/-- The chosen targets are taken, each once. -/
theorem mem_takenOrder {order chosen : List TargetNo} {t : TargetNo} :
    t ∈ takenOrder order chosen ↔ t ∈ chosen := by
  simp only [takenOrder, List.mem_filter, List.mem_eraseDups, List.mem_append, decide_eq_true_eq]
  exact and_iff_right_of_imp .inr

end Sys2Proof.Proofs
end

section
/-! What a target may owe: an offer or a wake for a record of some level (R97, R115, R116). A re-examination, a report of
a placement and the entry into ASLEEP pay it. -/

open Sys2Proof Sys2Proof.Machine

namespace Sys2Proof.Proofs

/-! ## What is not due -/

/-- No record of the target at the level is overdue: it is not eligible in READY, and does not wake in ASLEEP. -/
def NotDue (s : State) (t : TargetNo) (l : Level) : Prop :=
  ∀ r ∈ s.records, r.target = t → r.level = l →
    (s.targets[t].state = .ready → s.targets[t].serviceBound ≤ r.level.val) ∧
      (s.targets[t].state = .asleep → s.targets[t].wakeLevel < r.level)

theorem nothingOverdue_iff (s : State) : NothingOverdue s ↔ ∀ t l, NotDue s t l :=
  ⟨fun h _ _ r hr ht _ => ht ▸ h r hr, fun h r hr => h r.target r.level r hr rfl rfl⟩

/-- The block `g` makes no record due that was not due for the block `old`. -/
def Calm (old g : Target) : Prop :=
  (g.state = .ready → old.state = .ready ∧ g.serviceBound ≤ old.serviceBound) ∧
    (g.state = .asleep → old.state = .asleep ∧ g.wakeLevel ≤ old.wakeLevel)

theorem Calm.refl (g : Target) : Calm g g :=
  ⟨fun h => ⟨h, le_rfl⟩, fun h => ⟨h, le_rfl⟩⟩

/-- Only READY and ASLEEP make a record due. -/
theorem Calm.of_state {old g : Target} (hready : g.state ≠ .ready) (hasleep : g.state ≠ .asleep) : Calm old g :=
  ⟨fun h => absurd h hready, fun h => absurd h hasleep⟩

/-- Every record of the pool of `b` has the target and level of one of `s`. -/
def SameKeys (s b : State) : Prop :=
  ∀ r ∈ b.records, ∃ x ∈ s.records, x.target = r.target ∧ x.level = r.level

theorem SameKeys.refl (s : State) : SameKeys s s :=
  fun r hr => ⟨r, hr, rfl, rfl⟩

theorem SameKeys.of_eq {s b : State} (h : b.records = s.records) : SameKeys s b :=
  fun r hr => ⟨r, h ▸ hr, rfl, rfl⟩

theorem SameKeys.trans {a b c : State} (hab : SameKeys a b) (hbc : SameKeys b c) : SameKeys a c := by
  intro r hr
  obtain ⟨x, hx, ht, hl⟩ := hbc r hr
  obtain ⟨y, hy, ht', hl'⟩ := hab x hx
  exact ⟨y, hy, ht'.trans ht, hl'.trans hl⟩

theorem SameKeys.changeRecord (s : State) (n : SlotNo) {f : Record → Record}
    (h : ∀ x, (f x).target = x.target ∧ (f x).level = x.level) : SameKeys s (s.changeRecord n f) := by
  intro r hr
  obtain ⟨x, hx, rfl⟩ := List.mem_map.1 hr
  refine ⟨x, hx, ?_⟩
  split
  · exact ⟨(h x).1.symm, (h x).2.symm⟩
  · exact ⟨rfl, rfl⟩

theorem SameKeys.freeRecord (s : State) (n : SlotNo) : SameKeys s (s.freeRecord n) :=
  fun r hr => ⟨r, List.mem_of_mem_filter hr, rfl, rfl⟩

/-- No record comes to be due when no key is new and the block is calm. -/
theorem NotDue.of_calm {s b : State} {t : TargetNo} {l : Level} (hrecords : SameKeys s b)
    (hcalm : Calm s.targets[t] b.targets[t]) (hs : NotDue s t l) : NotDue b t l := by
  intro r hr ht hl
  obtain ⟨x, hx, hxt, hxl⟩ := hrecords r hr
  obtain ⟨hready, hasleep⟩ := hs x hx (hxt.trans ht) (hxl.trans hl)
  rw [hxl] at hready hasleep
  refine ⟨fun h => ?_, fun h => ?_⟩
  · obtain ⟨hold, hbound⟩ := hcalm.1 h
    exact hbound.trans (hready hold)
  · obtain ⟨hold, hwake⟩ := hcalm.2 h
    exact hwake.trans_lt (hasleep hold)

theorem NotDue.of_eq {s b : State} {t : TargetNo} {l : Level} (hrecords : b.records = s.records)
    (htargets : b.targets = s.targets) (hs : NotDue s t l) : NotDue b t l :=
  hs.of_calm (.of_eq hrecords) (by rw [htargets]; exact .refl _)

/-- A target in a state other than READY and ASLEEP owes nothing. -/
theorem NotDue.of_state {s : State} {t : TargetNo} (l : Level) (hready : s.targets[t].state ≠ .ready)
    (hasleep : s.targets[t].state ≠ .asleep) : NotDue s t l :=
  fun _ _ _ _ => ⟨fun h => absurd h hready, fun h => absurd h hasleep⟩

/-! ## Changes of one block -/

/-- A block changes, or a target is left alone. -/
theorem calm_withTarget {s : State} {t : TargetNo} {g : Target} (h : Calm s.targets[t] g) (u : TargetNo) :
    Calm s.targets[u] (s.withTarget t g).targets[u] := by
  by_cases hu : u = t
  · subst hu
    rwa [State.withTarget_self]
  · rw [State.withTarget_ne _ _ hu]
    exact .refl _

/-! ## Offers, wakes and reports (R90, R97, R116) -/

theorem makeOffer_state (s : State) (t : TargetNo) (r : Record) : (s.makeOffer t r).targets[t].state = .offered := by
  rw [State.makeOffer, State.post_targets, State.modTarget_eq, State.withTarget_self]

theorem sendWake_state (s : State) (t : TargetNo) (level : Level) :
    (s.sendWake t level).targets[t].state = .waking := by
  rw [State.sendWake, State.post_targets, State.modTarget_eq, State.withTarget_self]

theorem makeOffer_calm (s : State) (t : TargetNo) (r : Record) (u : TargetNo) :
    Calm s.targets[u] (s.makeOffer t r).targets[u] := by
  rw [State.makeOffer, State.post_targets, State.modTarget_eq]
  exact calm_withTarget (s := s.changeRecord r.slot _) (.of_state (by simp) (by simp)) u

theorem makeOffer_sameKeys (s : State) (t : TargetNo) (r : Record) : SameKeys s (s.makeOffer t r) := by
  have hmarked := SameKeys.changeRecord s r.slot
    (f := fun x => { x with offer := some { tag := s.targets[t].tagCounter, void := false } }) fun _ => ⟨rfl, rfl⟩
  refine hmarked.trans (.of_eq ?_)
  rw [State.makeOffer, State.post_records]
  rfl

theorem sendWake_calm (s : State) (t : TargetNo) (level : Level) (u : TargetNo) :
    Calm s.targets[u] (s.sendWake t level).targets[u] := by
  rw [State.sendWake, State.post_targets, State.modTarget_eq]
  exact calm_withTarget (.of_state (by simp) (by simp)) u

theorem sendWake_sameKeys (s : State) (t : TargetNo) (level : Level) : SameKeys s (s.sendWake t level) :=
  .of_eq (by rw [State.sendWake, State.post_records]; rfl)

theorem reexamine_calm (s : State) (t u : TargetNo) : Calm s.targets[u] (s.reexamine t).targets[u] := by
  rcases State.reexamine_cases s t with h | ⟨r, -, -, h⟩ <;> rw [h]
  · exact .refl _
  · exact makeOffer_calm s t r u

theorem reexamine_sameKeys (s : State) (t : TargetNo) : SameKeys s (s.reexamine t) := by
  rcases State.reexamine_cases s t with h | ⟨r, -, -, h⟩ <;> rw [h]
  · exact .refl _
  · exact makeOffer_sameKeys s t r

theorem notify_calm (s : State) (t : TargetNo) (level : Level) (u : TargetNo) :
    Calm s.targets[u] (s.notify t level).targets[u] := by
  rcases State.notify_cases s t level with h | h | ⟨-, -, h⟩ <;> rw [h]
  · exact .refl _
  · exact reexamine_calm s t u
  · exact sendWake_calm s t level u

theorem notify_sameKeys (s : State) (t : TargetNo) (level : Level) : SameKeys s (s.notify t level) := by
  rcases State.notify_cases s t level with h | h | ⟨-, -, h⟩ <;> rw [h]
  · exact .refl _
  · exact reexamine_sameKeys s t
  · exact sendWake_sameKeys s t level

/-- A target that is re-examined in READY owes nothing (R97). -/
theorem reexamine_notDue {s : State} {t : TargetNo} (hasleep : s.targets[t].state ≠ .asleep) (l : Level) :
    NotDue (s.reexamine t) t l := by
  unfold State.reexamine
  split
  · next hready =>
    split
    · refine .of_state l ?_ ?_ <;> rw [makeOffer_state] <;> decide
    · next hnone =>
      exact fun r hr ht _ => ⟨fun _ => State.eligibleHead_none hnone hr ht, fun h => absurd h hasleep⟩
  · next hready => exact .of_state l hready hasleep

/-- A target owes nothing at the level of a placement that is reported to it (R58, R90, R116). -/
theorem notify_notDue (s : State) (t : TargetNo) (level : Level) : NotDue (s.notify t level) t level := by
  unfold State.notify
  split
  · next hasleep =>
    split
    · refine .of_state level ?_ ?_ <;> rw [sendWake_state] <;> decide
    · next hlevel =>
      exact fun r _ _ hl => ⟨fun h => absurd (hasleep.symm.trans h) (by decide), fun _ => hl ▸ not_le.1 hlevel⟩
  · next hasleep => exact reexamine_notDue hasleep level

/-- The wake test at entry into ASLEEP leaves nothing due (R115). -/
theorem wakeCause_none {s : State} {t : TargetNo} (h : s.wakeCause t = none) {r : Record} (hr : r ∈ s.records)
    (ht : r.target = t) : s.targets[t].wakeLevel < r.level := by
  unfold State.wakeCause at h
  have hlevel := List.find?_eq_none.1 h r.level (List.mem_finRange _)
  by_contra hle
  refine hlevel ?_
  have hmem : r ∈ s.levelList t r.level := State.mem_levelList.2 ⟨hr, ht, rfl⟩
  rw [Bool.and_eq_true, decide_eq_true_iff]
  refine ⟨not_lt.1 hle, ?_⟩
  cases hlist : s.levelList t r.level with
  | nil =>
    rw [hlist] at hmem
    cases hmem
  | cons => rfl

theorem enterAsleep_notDue (s : State) (t : TargetNo) (w l : Level) : NotDue (s.enterAsleep t w) t l := by
  unfold State.enterAsleep
  dsimp only
  split
  · refine .of_state l ?_ ?_ <;> rw [sendWake_state] <;> decide
  · next hnone =>
    refine fun r hr ht _ => ⟨fun h => ?_, fun _ => wakeCause_none hnone hr ht⟩
    rw [State.modTarget_eq, State.withTarget_self] at h
    cases h

/-! ## Withdrawals (R34) -/

theorem foldInto_sameKeys (s : State) (r : Record) (n : Nat) (p : List Word) (o : Origin) :
    SameKeys s (s.foldInto r n p o) := by
  refine (SameKeys.changeRecord s r.slot fun x => ?_).trans (.of_eq (foldInto_records s r n p o))
  obtain ⟨-, ht, -, hl, -, -⟩ := fold_fixed x n p o
  exact ⟨ht, hl⟩

theorem withdraw_sameKeys (s : State) (r : Record) : SameKeys s (s.withdraw r) := by
  have hreturned := SameKeys.changeRecord s r.slot (f := fun x => { x with offer := none }) fun _ => ⟨rfl, rfl⟩
  unfold State.withdraw
  dsimp only
  split
  · exact hreturned
  · next w _ =>
    exact ((hreturned.trans (.freeRecord _ w.slot)).trans (foldInto_sameKeys _ r _ _ _)).trans
      (notify_sameKeys _ _ _)

theorem withdraw_calm (s : State) (r : Record) (u : TargetNo) : Calm s.targets[u] (s.withdraw r).targets[u] := by
  unfold State.withdraw
  dsimp only
  split
  · exact .refl _
  · next w _ =>
    have hcalm := notify_calm (((s.changeRecord r.slot fun x => { x with offer := none }).freeRecord
      w.slot).foldInto r (w.count.getD 0) w.payload w.origin) r.target r.level u
    rw [foldInto_targets] at hcalm
    exact hcalm

end Sys2Proof.Proofs
end

section
/-! What the delivery operations do to a state, as a sequence of small moves: frames handed over, reports, and the
changes of one target's block and of the pool that go together. Each shared operation of the Delivery Controller, the
Pending Store and the Arrival Unit is such a sequence, so what every move keeps, every operation keeps. -/

open Sys2Proof Sys2Proof.Machine

namespace Sys2Proof.Proofs

/-! ## What a sequence of moves may leave -/

/-- What `LinksSound` asks of one link, with the image load and the EVENT frames in progress as given. -/
def LinkFits (loading : Bool) (arriving : Vector (Option PassedEvent) 12) (s : State) (l : LinkNo) : Prop :=
  LinkSound s.links[l] ∧ (s.links[l].state = .down ↔ loading = true) ∧
    (∀ t, l = targetLink t → (s.targets[t].state = .offline ↔ s.isUp l = false)) ∧
    ∀ n, l = sourceLink n → ∀ p ∈ arriving[n], loading = false ∧ p.session ≤ s.links[l].session ∧
      (s.isUp l = true → s.links[l].session = p.session →
        s.links[l].ingress.find? InFrame.isEvent = some (.event p.event p.payload))

/-- What a sequence of moves may leave: claims of targets taken, levels of targets overdue, and links not sound. With
`payload`, the payloads that come from outside the pool are in range. -/
structure Leave where
  payload : Prop
  claim : TargetNo → Prop
  overdue : TargetNo → Level → Prop
  link : LinkNo → Prop

/-- Everything may be left, and no payload need be in range. -/
def Leave.any : Leave :=
  { payload := False, claim := fun _ => True, overdue := fun _ _ => True, link := fun _ => True }

/-- Further levels may be overdue. -/
def Leave.owing (P : Leave) (owed : TargetNo → Level → Prop) : Leave :=
  { P with overdue := fun t l => owed t l ∨ P.overdue t l }

/-- A link may be left as well. -/
def Leave.leaving (P : Leave) (l : LinkNo) : Leave :=
  { P with link := fun m => m = l ∨ P.link m }

/-- Claims of the target of a link may be taken as well. -/
def Leave.claiming (P : Leave) (l : LinkNo) : Leave :=
  { P with claim := fun t => l = targetLink t ∨ P.claim t }

/-! ## The moves -/

/-- The body is within the 48 bytes of R196, or the frame is the OFFER of a record of the pool. -/
def FrameFits (records : List Record) (f : OutFrame) : Prop :=
  (f.body 0).length ≤ 48 ∨ ∃ r ∈ records, ∃ tag, f = .offer (r.offerFrame tag)

/-- The block `g` has the offer of the block `old`, no entry more on its stack, and timers as its state asks. -/
structure Adjusts (P : Leave) (t : TargetNo) (old g : Target) : Prop where
  offered : g.state = .offered ↔ old.state = .offered
  offline : g.state = .offline ↔ old.state = .offline
  offer : g.offer = old.offer
  stack : g.stack.Sublist old.stack
  timers : TimersSound old → TimersSound g
  calm : (∀ l, P.overdue t l) ∨ Calm old g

******

What to produce: Tally the lines of the material that hold the word "moves", and state only that tally.

Response area: 4